Stored records:
************

-- ==== Sys2Proof/Laws/PerInstr.lean ====
section
/-!
SUPPORT. The encoding of each instruction has the length of its kind: 16 bytes for an action word (R62), 4 for a logit word (R289), 64 for a
command (R164), none for an event.
-/

namespace Sys2Proof.Laws.WellEncoded

open Sys2Proof.Machine

/-- The number of bytes of an instruction's kind. -/
def size (i : Instr) : Nat :=
  if (fieldsOf i).isSome then 16 else if (encodeLogit i).isSome then 4 else if (commandOf i).isSome then 64 else 0

/-- The encoding is as long as the kind says. -/
def Statement (i : Instr) : Prop := (encode i).length = size i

************

What needs to be done:
From the records above, print only the lines between the one holding "SUPPORT. The encoding" and the one holding "kind says. -/", inclusive, exactly as they stand.

Task result:
SUPPORT. The encoding of each instruction has the length of its kind: 16 bytes for an action word (R62), 4 for a logit word (R289), 64 for a
command (R164), none for an event.
-/

namespace Sys2Proof.Laws.WellEncoded

open Sys2Proof.Machine

/-- The number of bytes of an instruction's kind. -/
def size (i : Instr) : Nat :=
  if (fieldsOf i).isSome then 16 else if (encodeLogit i).isSome then 4 else if (commandOf i).isSome then 64 else 0

/-- The encoding is as long as the kind says. -/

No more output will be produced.